* _Exercise requirements_: Return each line of the records below in which the string "CORE" turns up.
*** Extracted data ***
-- ==== Sys2Proof/Tests/Slice0.lean ====
section
/-! SUPPORT. The model's own tests: the checks of WellFormed on ill-formed terms, the step codes written out bit by
bit, single steps from the vectors X1 to X35 of spec/95_test_vectors.md, and for every statement with hypotheses a
concrete state that meets them. Every expected value is the spec's. -/

namespace Sys2Proof.Tests

open Sys2Proof Sys2Proof.Machine

/-! ### Configurations and a state builder -/

/-- The fields of the configuration `HW` of 95_test_vectors.md, with its suggested tick values. -/
def hwFields : Config where
  pixels := 128
  cue := 18
  winN := 34
  winM := 3
  threshold := 2500
  exposureUs := 300000
  lineWidth := 21
  adcMax := 4094
  ticksPerUs := 80
  tickMod := 4294967296
  sampleW := 12

/-- The fields of the configuration `T1` of 95_test_vectors.md. -/
def t1Fields : Config where
  pixels := 8
  cue := 2
  winN := 2
  winM := 2
  threshold := 2500
  exposureUs := 10
  lineWidth := 3
  adcMax := 4094
  ticksPerUs := 2
  tickMod := 256
  sampleW := 12

def hwTest : ValidConfig := ⟨hwFields, by decide⟩
def t1 : ValidConfig := ⟨t1Fields, by decide⟩

/-- An environment with nothing pending. -/
def quiet : Environment where
  rst := []
  time := 0
  tickAdvances := []
  tickDraws := 0
  adcAnswers := []
  adcDraws := 0
  resetDraws := 0
  markTime := 0

/-- A small state at the operation `i`; the tests change the fields they need. -/
def stateAt (c : ValidConfig) (i : Instr) : State where
  stepCode := encode i
  j := 0
  phase := .awaitingExposure
  strobe := false
  clock := false
  expStart := 0
  wrIdx := 0
  fb := List.replicate c.lineWidth 0
  trace := []
  env := quiet
  config := c

/-- The same state in another environment. -/
def under (s : State) (e : Environment) : State := { s with env := e }

/-- The next state, where there is one. -/
def nextOf : Host.Outcome State Fault Refusal → Option State
  | .next t => some t
  | .fault _ => none
  | .refused _ => none

/-! ### WellFormed: each clause of R11 refuses an ill-formed configuration (95_test_vectors.md section 2.1)

An operation has no operand to be ill-formed in (R74, R78); a number that is no operation is refused by the
decoder, below. -/

theorem test_config_valid : hwFields.wellFormed = true ∧ t1Fields.wellFormed = true ∧
    Config.wellFormed { hwFields with cue := 127 } = true ∧
    Config.wellFormed { hwFields with tickMod := 24000001 } = true := by decide
theorem test_config_v1 : Config.wellFormed { hwFields with pixels := 0 } = false ∧
    Config.firstViolated { hwFields with pixels := 0 } = some .v1 := by decide
theorem test_config_v2 : Config.wellFormed { hwFields with winM := 0 } = false ∧
    Config.firstViolated { hwFields with winM := 0 } = some .v2 := by decide
theorem test_config_v3 : Config.wellFormed { hwFields with winM := 2 } = false ∧
    Config.firstViolated { hwFields with winM := 2 } = some .v3 := by decide
theorem test_config_v4 : Config.wellFormed { hwFields with cue := 128 } = false ∧
    Config.firstViolated { hwFields with cue := 128 } = some .v4 := by decide
theorem test_config_v5 : Config.firstViolated { hwFields with tickMod := 16777216 } = some .v5 ∧
    Config.firstViolated { hwFields with ticksPerUs := 0 } = some .v5 := by decide
theorem test_config_v6 : Config.wellFormed { hwFields with sampleW := 11 } = false ∧
    Config.firstViolated { hwFields with sampleW := 11 } = some .v6 := by decide
theorem test_config_v7 : Config.wellFormed { hwFields with winN := 65, lineWidth := 0 } = false ∧
    Config.firstViolated { hwFields with winN := 65, lineWidth := 0 } = some .v7 := by decide
theorem test_invalid_config_refused :
    instantiate { hwFields with winM := 2 } quiet = .refused (.invalidConfig .v3) := rfl

/-! ### Decoding: the patterns of R72, bit by bit, most significant bit first -/

theorem test_decode_patterns :
    decode 0b0000#4 = .ok .strbHi ∧ decode 0b0001#4 = .ok .clkHi ∧ decode 0b0010#4 = .ok .strbLo ∧
    decode 0b0011#4 = .ok .xmark ∧ decode 0b0100#4 = .ok .samp ∧ decode 0b0101#4 = .ok .clkLo ∧
    decode 0b0110#4 = .ok .rend ∧ decode 0b0111#4 = .ok .xwait ∧ decode 0b1000#4 = .ok .flip :=
  ⟨rfl, rfl, rfl, rfl, rfl, rfl, rfl, rfl, rfl⟩
theorem test_decode_reserved :
    decode 0b1001#4 = .error (.reservedStep 9#4) ∧ decode 0b1111#4 = .error (.reservedStep 15#4) ∧
    decodeWord 16 = .error (.notOneStep 16) := ⟨rfl, rfl, rfl⟩
theorem test_decode_table_words :
    [0, 1, 2, 3, 4, 5, 6, 7, 8].map (decodeTableWord 4) =
      [some Instr.strbHi, some .clkHi, some .strbLo, some .xmark, some .samp, some .clkLo, some .rend, some .xwait,
        some .flip] ∧
    [9, 15, 16, 256].map (decodeTableWord 4) = [none, none, none, none] := by decide
theorem test_fetched_word_runs :
    (State.withFetchWord { stateAt hwTest .samp with env := { quiet with rst := [true] } } 4 8).fetch.toOption =
      some .flip ∧
    (nextOf (step (State.withFetchWord { stateAt hwTest .samp with env := { quiet with rst := [true] } } 4 8))).map
      (fun t => (t.phase, t.stepCode)) = some (.capturing, encode .strbHi) := by decide

/-! ### Arithmetic: the tables of 95_test_vectors.md -/

/-- Section 2.1. -/
theorem test_sample_counts :
    hwFields.sampleCount = 21 ∧ Config.sampleCount { hwFields with winM := 4 } = 16 ∧
    Config.sampleCount { hwFields with winN := 33 } = 21 ∧ Config.sampleCount { hwFields with winN := 35 } = 20 ∧
    Config.sampleCount { hwFields with winN := 0, winM := 7 } = 19 ∧
    Config.sampleCount { hwFields with winN := 64 } = 1 ∧ Config.sampleCount { hwFields with winN := 65 } = 0 ∧
    t1Fields.sampleCount = 3 := by decide
/-- Section 2.4, the edges of the window. -/
theorem test_window_edges :
    [33, 34, 35, 36, 93, 94, 95, 97, 127, 0].map hwFields.inWindow =
      [false, true, false, false, false, true, false, false, false, false] := by decide
/-- Section 2.3, `TICK_MOD = 2^32`, 256 and 100. -/
theorem test_tick_differences :
    hwFields.tsub 24001000 1000 = 24000000 ∧ hwFields.tsub 19032704 4290000000 = 24000000 ∧
    hwFields.tsub 0 1 = 4294967295 ∧ hwFields.tsub 5 5 = 0 ∧ hwFields.tsub 1000 24001000 = 4270967296 ∧
    t1Fields.tsub 14 250 = 20 ∧ t1Fields.tsub 249 250 = 255 ∧
    Config.tsub { t1Fields with tickMod := 100 } 5 90 = 15 ∧
    Config.tsub { t1Fields with tickMod := 100 } 89 90 = 99 := by decide
/-- Section 2.5. -/
theorem test_render_line :
    renderLine 2500 [100, 3000, 2400, 2600, 2500, 2501, 0, 4094, 2499, 1] =
      [.low, .high, .low, .high, .low, .high, .low, .high, .low, .low] := by decide
/-- R38: entry 0 lowest. -/
theorem test_render_data :
    (State.renderData { stateAt t1 .rend with fb := [0x123, 0x456, 0x789] }).toNat = 0x789456123 := by decide
theorem test_register_widths :
    hwFields.jWidth = 7 ∧ hwFields.wrIdxWidth = 5 ∧ hwFields.tickWidth = 32 ∧ t1Fields.jWidth = 3 := by decide

/-! ### Single steps: the vectors X1 to X35 -/

/-- X2. -/
theorem test_strbHi_clears :
    (nextOf (step { stateAt hwTest .strbHi with j := 127, wrIdx := 21 })).map
      (fun t => (t.stepCode, t.strobe, t.j, t.wrIdx, t.trace)) = some (1#4, true, 0, 0, [.strobeSet true]) := by decide
/-- X3. -/
theorem test_clkHi_raises :
    (nextOf (step { stateAt hwTest .clkHi with strobe := true })).map
      (fun t => (t.stepCode, t.strobe, t.clock, t.j, t.trace)) =
    some (2#4, true, true, 0, [.clockSet true]) := by decide
/-- X4. -/
theorem test_strbLo_first_pulse :
    (nextOf (step { stateAt hwTest .strbLo with strobe := true, clock := true })).map
      (fun t => (t.stepCode, t.strobe, t.clock, t.trace)) = some (3#4, false, true, [.strobeSet false]) := by decide
/-- X5. -/
theorem test_strbLo_later_pulse :
    (nextOf (step { stateAt hwTest .strbLo with j := 1, clock := true })).map
      (fun t => (t.stepCode, t.strobe, t.clock, t.trace)) = some (3#4, false, true, []) := by decide
/-- X8. -/
theorem test_clkLo_counts :
    (nextOf (step { stateAt hwTest .clkLo with j := 126, clock := true })).map
      (fun t => (t.stepCode, t.clock, t.j, t.trace)) = some (1#4, false, 127, [.clockSet false]) := by decide
/-- X9 and X10. -/
theorem test_clkLo_last_pulse :
    [Phase.awaitingExposure, .capturing].map (fun p =>
      (nextOf (step { stateAt hwTest .clkLo with j := 127, clock := true, phase := p })).map
        (fun t => (t.stepCode, t.clock, t.j, t.phase))) =
    [some (6#4, false, 127, .awaitingExposure), some (8#4, false, 127, .capturing)] := by decide
/-- X11. -/
theorem test_xmark_marks :
    (nextOf (step { stateAt hwTest .xmark with j := 18, env := { quiet with tickAdvances := [1000] } })).map
      (fun t => (t.stepCode, t.expStart, t.env.markTime, t.trace)) =
    some (4#4, 1000, 1000, [.tickRead 1000]) := by decide
/-- X12, X13 and X14: the counter is not asked. -/
theorem test_xmark_elsewhere :
    [(Phase.awaitingExposure, 17), (.awaitingExposure, 19), (.capturing, 18)].map (fun p =>
      (nextOf (step (under { stateAt hwTest .xmark with phase := p.1, j := p.2, expStart := 1000 }
        { quiet with tickAdvances := [5] }))).map
        (fun t => (t.stepCode, t.expStart, t.env.tickAdvances, t.trace))) =
    [some (4#4, 1000, [5], []), some (4#4, 1000, [5], []), some (4#4, 1000, [5], [])] := by decide
/-- X29: the reading is reduced to 12 bits, the event shows it whole. -/
theorem test_samp_collects :
    (nextOf (step (under { stateAt hwTest .samp with phase := .capturing, j := 37, wrIdx := 1 }
        { quiet with adcAnswers := [5000, 7] }))).map
      (fun t => (t.stepCode, t.wrIdx, t.fb.read 1, t.env.adcAnswers, t.trace)) =
    some (5#4, 2, some 904, [7], [.adcRead 37 5000, .fbWrite 1 904]) := by decide
/-- X25 and X26. -/
theorem test_samp_elsewhere :
    [(Phase.capturing, 97, 21), (.awaitingExposure, 34, 0)].map (fun p =>
      (nextOf (step (under { stateAt hwTest .samp with phase := p.1, j := p.2.1, wrIdx := p.2.2 }
        { quiet with adcAnswers := [5000] }))).map
        (fun t => (t.stepCode, t.wrIdx, t.env.adcAnswers, t.trace))) =
    [some (5#4, 21, [5000], []), some (5#4, 0, [5000], [])] := by decide
/-- X31, on `T1`. -/
theorem test_rend_sends :
    (nextOf (step { stateAt t1 .rend with j := 7, fb := [7, 8, 9] })).map (fun t => (t.stepCode, t.fb, t.trace)) =
    some (7#4, [7, 8, 9], [.render [7, 8, 9]]) := by decide
/-- X15 and X16. -/
theorem test_xwait_boundary :
    [24000999, 24001000].map (fun d =>
      (nextOf (step { stateAt hwTest .xwait with expStart := 1000, env := { quiet with tickAdvances := [d] } })).map
        (fun t => (t.stepCode, t.trace))) =
    [some (7#4, [.tickRead 24000999]), some (8#4, [.tickRead 24001000])] := by decide
/-- X18: the counter has wrapped since the mark. -/
theorem test_xwait_wrapped :
    (nextOf (step (under { stateAt hwTest .xwait with expStart := 4290000000 }
        { quiet with time := 4290000000, tickAdvances := [24000000] }))).map
      (fun t => (t.stepCode, t.trace)) = some (8#4, [.tickRead 19032704]) := by decide
/-- X20 and X21. -/
theorem test_flip_toggles :
    [Phase.awaitingExposure, .capturing].map (fun p =>
      (nextOf (step { stateAt hwTest .flip with j := 127, wrIdx := 21, phase := p })).map
        (fun t => (t.stepCode, t.phase, t.j, t.wrIdx))) =
    [some (0#4, .capturing, 127, 21), some (0#4, .awaitingExposure, 127, 21)] := by decide
/-- X33: the reset wins over the operation, and the two values it leaves open are not named. -/
theorem test_reset_mid_scan :
    (nextOf (step (under { stateAt hwTest .samp with phase := .capturing, j := 40, wrIdx := 2, clock := true }
        { quiet with rst := [true] }))).map
      (fun t => (t.stepCode, t.phase, t.wrIdx, t.clock, t.trace)) =
    some (0#4, .awaitingExposure, 0, false, []) := by decide
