-- ==== Sys2Proof/Machine/Step.lean ====
section
/-! DEFINITION. One step of the machine: one event of R43's total order. -/

namespace Sys2Proof.Machine

/-- One step: the turn laid down first, else the order of `unscheduled`. -/
def step (s : State) : Host.Outcome State Fault Refusal :=
  match s.turns with
  | t :: ts => takeTurn t { s with turns := ts }
  | [] => unscheduled s

/-- NQR-CORE fetches nothing (R17, R46): a command comes to it as a CTRL write. So the word is placed by that
write's own effect (R55: PEND with ARG's value, STATUS), and the next step is the CORE's. -/
def State.withFetchWord (s : State) (nbits w : Nat) : State :=
  placeCommand (BitVec.ofNat 32 (w % 2 ^ nbits)) s

end Sys2Proof.Machine
end

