-- ==== Sys2Proof/Proofs/Assembler.lean ====
section
/-! SUPPORT. The expansion of each form of a well-formed assembler line (R59). -/

namespace Sys2Proof.Machine

/-- Every mnemonic but EVAL takes a literal that fits ARG (R58). -/
theorem operandFits_literal {m : Mnemonic} (hm : m ≠ .eval) (v : Nat) :
    operandFits m (.literal v) = decide (v < 2 ^ 32) := by
  cases m with
  | eval => exact absurd rfl hm
  | symsize | totalcw | bitlen | fmtenc | verenc => rfl

theorem expand_literal (base : Nat) {m : Mnemonic} {v : Nat} (hm : m ≠ .eval) (hv : v < 2 ^ 32) :
    expand base (.command m (.literal v)) = commandMoves base m v :=
  if_pos ((operandFits_literal hm v).trans (decide_eq_true hv))

theorem expand_fmtinfo (base : Nat) {ecl mask : Nat} (he : ecl < 4) (hm : mask < 8) :
    expand base (.fmtinfo ecl mask) = commandMoves base .fmtenc (fmtinfoData ecl mask) :=
  if_pos (by simp [AsmLine.wf, he, hm])

/-- A 2-bit level and a 3-bit mask index make FMTENC's 5-bit operand. -/
theorem fmtinfoData_lt {ecl mask : Nat} (he : ecl < 4) (hm : mask < 8) : fmtinfoData ecl mask < 2 ^ 5 := by
  have hshift : ecl <<< 3 < 2 ^ 5 := by
    rw [Nat.shiftLeft_eq]
    omega
  exact Nat.or_lt_two_pow hshift (by omega)

theorem encode_symsize_absent : encode (.symsize true) = 0x00000101#32 := by decide

theorem encode_eval : encode (.eval false) = 0x00000006#32 := by decide

theorem expand_symsize_dash (base : Nat) :
    expand base (.command .symsize .dash) = [wr base 0x04 (encode (.symsize true)), .poll] := rfl

theorem expand_eval_nothing (base : Nat) :
    expand base (.command .eval .nothing) = [wr base 0x04 (encode (.eval false)), .poll] := rfl

/-- Settles O46, one expansion per form of line; FMTINFO's data is an operand FMTENC takes, so both expand alike. -/
theorem assemblerExpansions : Obligations.AssemblerExpansions := by
  unfold Obligations.AssemblerExpansions
  refine fun base => ⟨fun m v hm hv => expand_literal base hm hv, ?_, ?_, fun ecl mask he hm => ?_⟩
  · rw [expand_symsize_dash, encode_symsize_absent]
  · rw [expand_eval_nothing, encode_eval]
  · have hdata : fmtinfoData ecl mask < 2 ^ 32 := (fmtinfoData_lt he hm).trans (by decide)
    exact (expand_fmtinfo base he hm).trans (expand_literal base (by decide) hdata).symm

end Sys2Proof.Machine
end

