-- ==== Sys2Proof/Proofs/PenaltyRules.lean ====
section
/-! SUPPORT. The four penalty rules (R72 to R75) as counts over the modules, blocks and windows of the port. -/

namespace Sys2Proof.Machine

/-- A grid that adds `k` where `p` holds and 0 elsewhere counts the places where `p` holds. -/
theorem gridSum_ite (rows cols k : Nat) (p : Nat → Nat → Prop) [∀ r c, Decidable (p r c)] :
    gridSum rows cols (fun r c => if p r c then k else 0)
      = k * ((Finset.range rows ×ˢ Finset.range cols).filter fun q => p q.1 q.2).card := by
  rw [gridSum_eq_sum, ← Finset.sum_product', ← Finset.sum_filter, Finset.sum_const, smul_eq_mul, mul_comm]

/-! ### Rule 1 -/

/-- `neighbourOffsets` lists `{-1,0,1}^2` without `(0,0)` (R72), each offset once. -/
theorem toFinset_neighbourOffsets :
    neighbourOffsets.toFinset = (Finset.Icc (-1 : ℤ) 1 ×ˢ Finset.Icc (-1 : ℤ) 1).erase (0, 0) := by decide

theorem nodup_neighbourOffsets : neighbourOffsets.Nodup := by decide

theorem countP_neighbourOffsets (p : Int × Int → Bool) :
    neighbourOffsets.countP p = (neighbourOffsets.toFinset.filter fun d => p d = true).card := by
  rw [← List.toFinset_filter, List.toFinset_card_of_nodup (nodup_neighbourOffsets.filter p),
    List.countP_eq_length_filter]

theorem sameAt_eq_true {m : PortMatrix} {r c : Nat} {d : Int × Int} :
    sameAt m r c d = true ↔
      0 ≤ (r : ℤ) + d.1 ∧ (r : ℤ) + d.1 < moduleCount m ∧ 0 ≤ (c : ℤ) + d.2 ∧ (c : ℤ) + d.2 < moduleCount m
        ∧ darkAt m ((r : ℤ) + d.1).toNat ((c : ℤ) + d.2).toNat = darkAt m r c := by
  simp [sameAt, and_assoc]

theorem sameNeighbours_le (m : PortMatrix) (r c : Nat) : sameNeighbours m r c ≤ 8 := List.countP_le_length

/-- Settles O21: the offsets are counted in a list or in a set alike, as the list has none twice. -/
theorem ruleOneCountsNeighbourhoods : Obligations.RuleOneCountsNeighbourhoods := by
  unfold Obligations.RuleOneCountsNeighbourhoods
  intro m k
  have hk : ∀ r c, k r c = sameNeighbours m r c := by
    intro r c
    rw [sameNeighbours, countP_neighbourOffsets, toFinset_neighbourOffsets]
    simp only [sameAt_eq_true, k]
  simp only [hk]
  exact ⟨gridSum_eq_sum _ _ _, sameNeighbours_le m⟩

/-! ### Rule 2 -/

/-- A block's `s` is 0 or 4 exactly when its other three modules have the colour of the first (R73). -/
theorem blockDark_uniform_iff (m : PortMatrix) (r c : Nat) :
    (blockDark m r c = 0 ∨ blockDark m r c = 4) ↔
      darkAt m (r + 1) c = darkAt m r c ∧ darkAt m r (c + 1) = darkAt m r c
        ∧ darkAt m (r + 1) (c + 1) = darkAt m r c := by
  have hbits : ∀ a b d e : Bool,
      (a.toNat + b.toNat + d.toNat + e.toNat = 0 ∨ a.toNat + b.toNat + d.toNat + e.toNat = 4)
        ↔ b = a ∧ d = a ∧ e = a := by decide
  exact hbits _ _ _ _

theorem rule2_eq_zero {m : PortMatrix} (h : moduleCount m = 1) : rule2 m = 0 := by
  rw [rule2, h]
  rfl

/-- Settles O23: rule 2 adds 3 at each uniform block. -/
theorem ruleTwoCountsUniformBlocks : Obligations.RuleTwoCountsUniformBlocks := by
  unfold Obligations.RuleTwoCountsUniformBlocks
  refine fun m => ⟨?_, rule2_eq_zero⟩
  rw [rule2, gridSum_ite]
  simp only [blockDark_uniform_iff]

/-! ### Rule 3 -/

theorem isFinder_iff (module : Nat → Bool) :
    isFinder module = true ↔
      ∀ i : Fin 7, some (module i) = [true, false, true, true, true, false, true][(i : ℕ)]? := by
  rw [isFinder, beq_iff_eq, finderPattern, List.ext_getElem?_iff]
  constructor
  · intro h i
    rw [← h i, List.getElem?_map, List.getElem?_range i.isLt]
    rfl
  · intro h i
    rcases lt_or_ge i 7 with hi | hi
    · rw [List.getElem?_map, List.getElem?_range hi]
      exact h ⟨i, hi⟩
    · rw [List.getElem?_eq_none (by simpa using hi), List.getElem?_eq_none (by simpa using hi)]

theorem rule3_eq_zero {m : PortMatrix} (h : moduleCount m < 7) : rule3 m = 0 := by
  have hnone : moduleCount m - 6 = 0 := by omega
  simp [rule3, hnone, gridSum_eq_sum]

/-- Settles O24: each of rule 3's two sums adds 40 at each window that spells FP. -/
theorem ruleThreeCountsFinderWindows : Obligations.RuleThreeCountsFinderWindows := by
  unfold Obligations.RuleThreeCountsFinderWindows
  refine fun m => ⟨?_, rule3_eq_zero⟩
  rw [rule3, gridSum_ite, gridSum_ite]
  simp only [isFinder_iff]

/-! ### Rule 4 -/

theorem absR_eq_abs (x : Rat) : absR x = |x| := by
  unfold absR
  split
  case isTrue h => exact (abs_of_neg h).symm
  case isFalse h => exact (abs_of_nonneg (not_lt.1 h)).symm

/-- `D` counts the dark modules (R75). -/
theorem darkCount_eq_card (m : PortMatrix) :
    darkCount m = ((Finset.range (moduleCount m) ×ˢ Finset.range (moduleCount m)).filter fun p =>
      darkAt m p.1 p.2 = true).card := by
  simp only [darkCount, Bool.toNat, Bool.cond_eq_ite]
  rw [gridSum_ite, one_mul]

theorem darkCount_le (m : PortMatrix) : darkCount m ≤ moduleCount m * moduleCount m := by
  have hle := gridSum_le (rows := moduleCount m) (cols := moduleCount m) (k := 1)
    (fun r c _ _ => Bool.toNat_le (darkAt m r c))
  rwa [mul_one] at hle

theorem balanceQuotient_successive (n d : Nat) :
    balanceQuotient .successive n d = fl64 (fl64 (fl64 (100 * (d : ℚ)) / n) / n) := by
  simp [balanceQuotient]

theorem balanceQuotient_single (n d : Nat) :
    balanceQuotient .single n d = fl64 (fl64 (100 * (d : ℚ)) / ((n : ℚ) * n)) := by
  simp [balanceQuotient]

theorem rule4_eq (b : Config.BalDiv) (m : PortMatrix) :
    rule4 b m = fl64 (fl64 (|fl64 (balanceQuotient b (moduleCount m) (darkCount m) - 50)| / 5) * 10) := by
  rw [rule4, balanceTerm, absR_eq_abs]

/-- Settles O25: `D` is a count of at most `n * n` modules, and T4 is the quotient of each setting put through the same
operations. -/
theorem ruleFourOperationSequence : Obligations.RuleFourOperationSequence := by
  unfold Obligations.RuleFourOperationSequence
  intro m n d
  have hd : darkCount m = d := darkCount_eq_card m
  rw [rule4_eq, rule4_eq, balanceQuotient_successive, balanceQuotient_single, hd]
  exact ⟨hd ▸ darkCount_le m, rfl, rfl⟩

end Sys2Proof.Machine
end

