-- ==== Sys2Proof/Decode.lean ====
section
/-! DEFINITION. Decoding of instruction bits (R73 to R86), total, with a name for each rejection; and the encoder,
written from the same tables. -/

namespace Sys2Proof

/-- Why bits are no instruction (R86). -/
inductive Reject where
  | short            -- fewer bytes than the instruction needs
  | reservedOp3      -- an unassigned compressed form
  | reservedOp       -- an unassigned op6, op4, sysop6 or amo4
  | nonzeroField     -- a must-be-zero field that is not zero
  | badField         -- a field value or register position the entry does not allow
  deriving DecidableEq, Repr

/-- Take an instruction when its must-be-zero fields are zero and its fields are legal. -/
def accept (zero : Bool) (i : Instr) : Except Reject Instr :=
  if zero then (if wellFormed i then .ok i else .error .badField) else .error .nonzeroField

/-- The length in bytes that the first halfword fixes (R73). -/
def lengthOf (h : BitVec 16) : Nat := if h.extractLsb' 0 2 != 3 then 2 else if h.extractLsb' 0 5 == 31 then 8 else 4

/-- The 16-bit forms (R84). -/
def decode16 (h : BitVec 16) : Except Reject Instr :=
  let d : Reg := h.extractLsb' 7 5
  let a : Reg := h.extractLsb' 2 5
  let z12 := h.extractLsb' 12 1 == 0
  let a3 := h.extractLsb' 10 3
  let d3 := h.extractLsb' 7 3
  let i5 := h.extractLsb' 2 5
  let i6 : BitVec 6 := h.extractLsb' 12 1 ++ h.extractLsb' 2 5
  match (h.extractLsb' 0 2).toNat, (h.extractLsb' 13 3).toNat with
  | 0, 0 => accept true (.cLd d3 a3 i5)
  | 0, 1 => accept true (.cSd d3 a3 i5)
  | 0, 2 => accept true (.cLw d3 a3 i5)
  | 0, 3 => accept true (.cSw d3 a3 i5)
  | 0, 4 => accept true (.cAddi4sp (h.extractLsb' 2 3) (h.extractLsb' 5 8))
  | 1, 0 => accept true (.cAddi d i6)
  | 1, 1 => accept true (.cLi d i6)
  | 1, 2 => accept z12 (.cMv d a)
  | 1, 3 => accept z12 (.cAdd d a)
  | 1, 4 => accept z12 (.cSub d a)
  | 1, 5 => accept z12 (.cAnd d a)
  | 1, 6 => accept true (.cSlli d i6)
  | 1, 7 => accept true (.cSrli d i6)
  | 2, 0 => accept true (.cJ (h.extractLsb' 2 11))
  | 2, 1 => accept true (.cBeqz a3 (h.extractLsb' 2 8))
  | 2, 2 => accept true (.cBnez a3 (h.extractLsb' 2 8))
  | 2, 3 => accept (h.extractLsb' 2 6 == 0) (.cJr (h.extractLsb' 8 5))
  | 2, 4 => accept (h.extractLsb' 2 11 == 0) .cNop
  | 2, 5 => accept (h.extractLsb' 2 5 == 0) (.cStrip d (h.getLsbD 12))
  | _, _ => .error .reservedOp3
*** End of Extracted data ***
* _Exercise response_:
/-- NQR-CORE fetches nothing (R17, R46): a command comes to it as a CTRL write. So the word is placed by that
write's own effect (R55: PEND with ARG's value, STATUS), and the next step is the CORE's. -/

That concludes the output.